Même si le fait que «tuer des innocents, escroquer, voler, etc., soit mauvais est accepté partout par des personnes dotées d’une conscience morale», les questions d’éthique soulèvent souvent des désaccords et, dans la mesure où elles mettent en jeu «un mélange complexe de croyances philosophiques, religieuses et factuelles», sont dites «insolubles». En prenant l’exemple de l’avortement, Putnam montre cependant combien il est «égarant» de déduire de l’«insolubilité des disputes métaphysiques» - qui évidemment apparaît telle si on se demande : «Quand le fœtus acquiert-il une âme ?» - l’«insolubilité des disputes éthiques» qui, elles, peuvent trouver des solutions, momentanées, «faillibles», perfectibles, par le raisonnement pratique. La cause du fourvoiement est donc toujours le mirage métaphysique ou ontologique.

«Statue». C’est pourquoi le philosophe américain s’attache à rédiger la «nécrologie» de l’ontologie, et des formes (inflationniste, déflationniste, réductiviste, éliminativiste…) qu’elle a prises de Platon à Quine.

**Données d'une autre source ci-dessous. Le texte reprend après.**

theorem far_all (s : State) (port : Nat) (m : Msg) (t : State) (ps : List Piece) (u : State) (ha : t.admits m = true)
    (hf : s.link.fencedWriter m = false) (hh : ps.any Piece.isHeld = false) :
        let asid := m.rasid.zeroExtend 16
        let line := BitVec.ofNat 52 (m.ca.toNat / 128 * 128)
        let grain := BitVec.ofNat 52 (m.ca.toNat / 16 * 16)
        (s.takeMessage mtRead = some (port, m, t) → t.pieces asid line .r false 128 = (.ok ps, u) →
          exec .read s = .next (u.answer m fun r =>
            { r with
              mtype := mtRdata, mask := u.piecePoison ps, poison := u.piecePoison ps ≠ 0
              units := unitsOf (ps.flatMap fun p => u.placeBytes p.place p.len) })) ∧
        (s.takeMessage mtWrite = some (port, m, t) → t.pieces asid grain .w false (16 * m.units.length) = (.ok ps, u) →
          exec .write s = .next (u.farWrite { m with ca := grain } ps)) ∧
        (s.takeMessage mtBcst = some (port, m, t) → t.pieces asid grain .w false (16 * m.units.length) = (.ok ps, u) →
          exec .bcstMessage s = .next (u.farWrite { m with ca := grain } ps)) ∧
        (∀ op, s.takeMessage mtAtomic = some (port, m, t) → amoOfCode (m.op.extractLsb' 0 4).toNat = some op →
          let size := if m.op.getLsbD 4 then 3 else 2
          t.pieces asid m.ca .rw false (2 ^ size) = (.ok ps, u) →
          let r := u.amoStep asid none ps op (BitVec.ofNat 2 size) m.arg ((m.units.headD 0).extractLsb' 0 64)
          exec .atomic s = .next (if r.2.1 then r.2.2.answerError m 3 else r.2.2.answer m fun a => { a with mtype := mtAreply, arg := r.1 })) ∧
        (s.takeMessage mtRedc = some (port, m, t) → t.pieces asid line .rw false 128 = (.ok ps, u) →
          ((ps.any fun p => u.placePoison p.place) = true → exec .redcMessage s = .next (u.answerError m 3)) ∧
          ((ps.any fun p => u.placePoison p.place) = false → exec .redcMessage s = .next
            ((u.redcStep asid none ps (m.op.extractLsb' 0 2) (m.fmt.extractLsb' 0 6) (bytesOf m.units) (m.mask != 0)).answer m
              fun r => { r with mtype := mtWack }))) := by
  intro asid line grain
  refine ⟨fun ht hp => ?_, fun ht hp => ?_, fun ht hp => ?_, fun op ht ho => ?_, fun ht hp => ⟨fun hq => ?_, fun hq => ?_⟩⟩
  · show execRead s = _
    unfold execRead
    exact farRequest_ok ht ha hp hh
  · show execWrite s = _
    unfold execWrite
    rw [unlessFenced_ok ht hf]
    exact farRequest_ok ht ha hp hh
  · show execBcstMessage s = _
    unfold execBcstMessage
    rw [unlessFenced_ok ht hf]
    exact farRequest_ok ht ha hp hh
  · intro size hp r
    show execAtomic s = _
    unfold execAtomic
    simp only
    rw [unlessFenced_ok ht hf]
    refine (farRequest_ok ht ha hp hh).trans ?_
    rw [ho]
  · show execRedcMessage s = _
    unfold execRedcMessage
    rw [unlessFenced_ok ht hf]
    refine (farRequest_ok ht ha hp hh).trans ?_
    rw [if_pos hq]
  · show execRedcMessage s = _
    unfold execRedcMessage
    rw [unlessFenced_ok ht hf]
    refine (farRequest_ok ht ha hp hh).trans ?_
    rw [if_neg (by rw [hq]; decide)]

theorem response_all (s : State) (m : Msg) (r : Req) (t : State) :
    (s.takeResponse mtRdata = some (m, none, t) → exec .rdata s = .next t) ∧
      (∀ id i l size sgn, s.takeResponse mtRdata = some (m, some r, t) → r.sink = .landing id → t.landingOf r.core id = some (i, l) →
        l.kind = .load size sgn →
        let off := l.tgt.ca.toNat % 128
        exec .rdata s = .next (t.modCore r.core fun c => c.setLanding i (.replied
          (BitVec.ofNat 64 (leNat (((bytesOf m.units).drop off).take (sizeBytes size))))
          ((granuleParts off (sizeBytes size)).any fun q => m.mask.getLsbD ((off + q.1) / 16))))) ∧
      (∀ seq, s.takeResponse mtWack = some (m, some r, t) → r.sink = .store seq →
        exec .wack s = .next (t.popSent r.core fun e => e.seq == seq)) ∧
      (∀ id i l, s.takeResponse mtAreply = some (m, some r, t) → r.sink = .landing id →
        (t.popSent r.core fun e => e.isAmoOf id).landingOf r.core id = some (i, l) →
        exec .areply s = .next ((t.popSent r.core fun e => e.isAmoOf id).modCore r.core fun c => c.setLanding i (.replied m.arg m.poison))) ∧
      (∀ id i l, s.takeResponse mtError = some (m, some r, t) → r.sink = .landing id →
        let u := t.popSent r.core fun e => e.isAmoOf id
        u.landingOf r.core id = some (i, l) →
        exec .error s = .next (if m.fmt.toNat = 3 then u.modCore r.core fun c => c.setLanding i (.replied 0 true)
          else u.failLanding r.core i l (fatalOfError m.fmt.toNat) l.tgt.va none)) := by
  refine ⟨fun h => ?_, fun id i l size sgn h hs hl hk => ?_, fun seq h hs => ?_, fun id i l h hs hl => ?_, fun id i l h hs => ?_⟩
  · show execRdata s = _
    unfold execRdata
    rw [h]; rfl
  · intro off
    show execRdata s = _
    unfold execRdata
    rw [h]
    simp only
    rw [hs]
    simp only
    rw [hl]
    simp only
    rw [hk]
    rfl
  · show execWack s = _
    unfold execWack
    rw [h]
    simp only [Option.map_some, hs]; rfl
  · show execAreply s = _
    unfold execAreply
    rw [h]
    simp only [Option.map_some, hs, hl]; rfl
  · intro u hl
    show execError s = _
    unfold execError
    rw [h]
    simp only [Option.map_some, hs]
    rw [show State.landingOf _ r.core id = some (i, l) from hl]; rfl

theorem lost_nil (p : BitVec 20 → Bool) (s : State) (k : Link) (h : k.reqs = []) :
    (((k.reqs.map Req.peer).eraseDups).filter p).foldl State.losePeer s = s := by rw [h]; rfl

theorem reqs_setPort (k : Link) (n : Nat) (p : Port) : (k.setPort n p).reqs = k.reqs := rfl

theorem reqs_put (k : Link) (n : Nat) (m : Msg) : (k.put n m).reqs = k.reqs := rfl

theorem reqs_send {k q : Link} {core : Nat} {m : Msg} (h : k.send core m = some q) : q.reqs = k.reqs := by
  unfold Link.send at h
  simp only [Option.map_eq_some_iff] at h
  obtain ⟨n, _, h⟩ := h
  subst h
  exact reqs_put ..

theorem reqs_reroute : ∀ (l : List Msg) (k : Link), (k.reroute l).reqs = k.reqs
  | [], _ => rfl
  | m :: l, k => by
    unfold Link.reroute
    rw [reqs_reroute l]
    cases h : k.send (k.coreOf m) m with
    | none => rfl
    | some q => exact reqs_send h

theorem portDown_alone (s : State) (port : Nat) (h1 : port < 18) (h2 : (s.link.port port).down = false) (h3 : (s.link.port port).replay ≠ [])
    (h4 : s.link.reqs = []) :
      ∃ t, exec (.portDown port) s = .next t ∧ t.logSeq = s.logSeq + 1 ∧ t.time = max s.time ((s.link.port port).since + 20000) := by
  let u := s.until ((s.link.port port).since + 20000)
  let v := u.logAppend { code := 0x0040, cls := 2, part := 31, source := 4 * 256 + port, addr := (match (s.link.port port).peer with | some q => q.1.toNat | none => 0), detail := port + (match (s.link.port port).peer with | some q => q.1.toNat | none => 0) * 2 ^ 32 }
  let k := (v.link.setPort port { down := true, since := v.time }).reroute ((s.link.port port).replay.map (·.2) ++ (s.link.port port).waiting)
  have hk : k.reqs = [] := (reqs_reroute _ _).trans h4
  refine ⟨{ v with link := k }, ?_, rfl, rfl⟩
  show execPortDown port s = _
  simp only [execPortDown]
  rw [if_neg (by rw [h2]; simp [h3]; omega)]
  exact congrArg (fun t => Host.Outcome.next t) (lost_nil _ { v with link := k } k hk)

theorem fenced_alone (s : State) (group peer : Nat) (h1 : (SMap.get [] s.link.groups group).contains peer = true)
    (h2 : s.link.fenced.contains (group, peer) = false) (h3 : s.link.devId ≠ some (BitVec.ofNat 20 peer)) (h4 : s.link.reqs = []) :
    ∃ t, exec (.memberFenced group peer) s = .next t ∧
        t.link.fenced = s.link.fenced ++ [(group, peer)] ∧ t.logSeq = s.logSeq + 1 ∧ t.cores = s.cores := by
  let u := (s.until (SMap.get 0 s.link.heard (2 ^ 20 * group + peer) + 2000000)).logAppend
    { code := 0x0042, cls := 2, part := 31, source := 4 * 256, addr := peer, detail := peer * 2 ^ 32 }
  refine ⟨{ u with link := { u.link with fenced := u.link.fenced ++ [(group, peer)], reqs := [] } }, ?_, rfl, rfl, rfl⟩
  show execMemberFenced group peer s = _
  simp only [execMemberFenced]
  rw [if_neg (by rw [h1, h2]; exact fun q => q.elim (by decide) fun q => q.elim (by decide) h3)]
  simp only [h4, List.filter_nil, List.foldl_nil]
  simp only [show ∀ x y, (State.logAppend (State.until s x) y).link.reqs = [] from fun _ _ => h4, List.filter_nil]
  rfl

end Sys2Proof.Machine
end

Son discours, qui convoque des questions de philosophie de la logique ou de philosophie des mathématiques, est certes complexe, mais ce qu’il veut dire de l’éthique est clair : c’est elle qui noue le plus étroitement la philosophie à la vie, et incite chacun à réfléchir sur «la manière raisonnable d’agir». L’éthique n’est pas une «noble statue se tenant au sommet d’un seul pilier», rivé à une «théorie de l’être». Elle serait plutôt «une table avec de nombreux pieds», dont on sait qu’«elle chancelle quand le sol sur lequel elle repose n’est pas régulier», mais qu’«elle est très difficile à retourner»."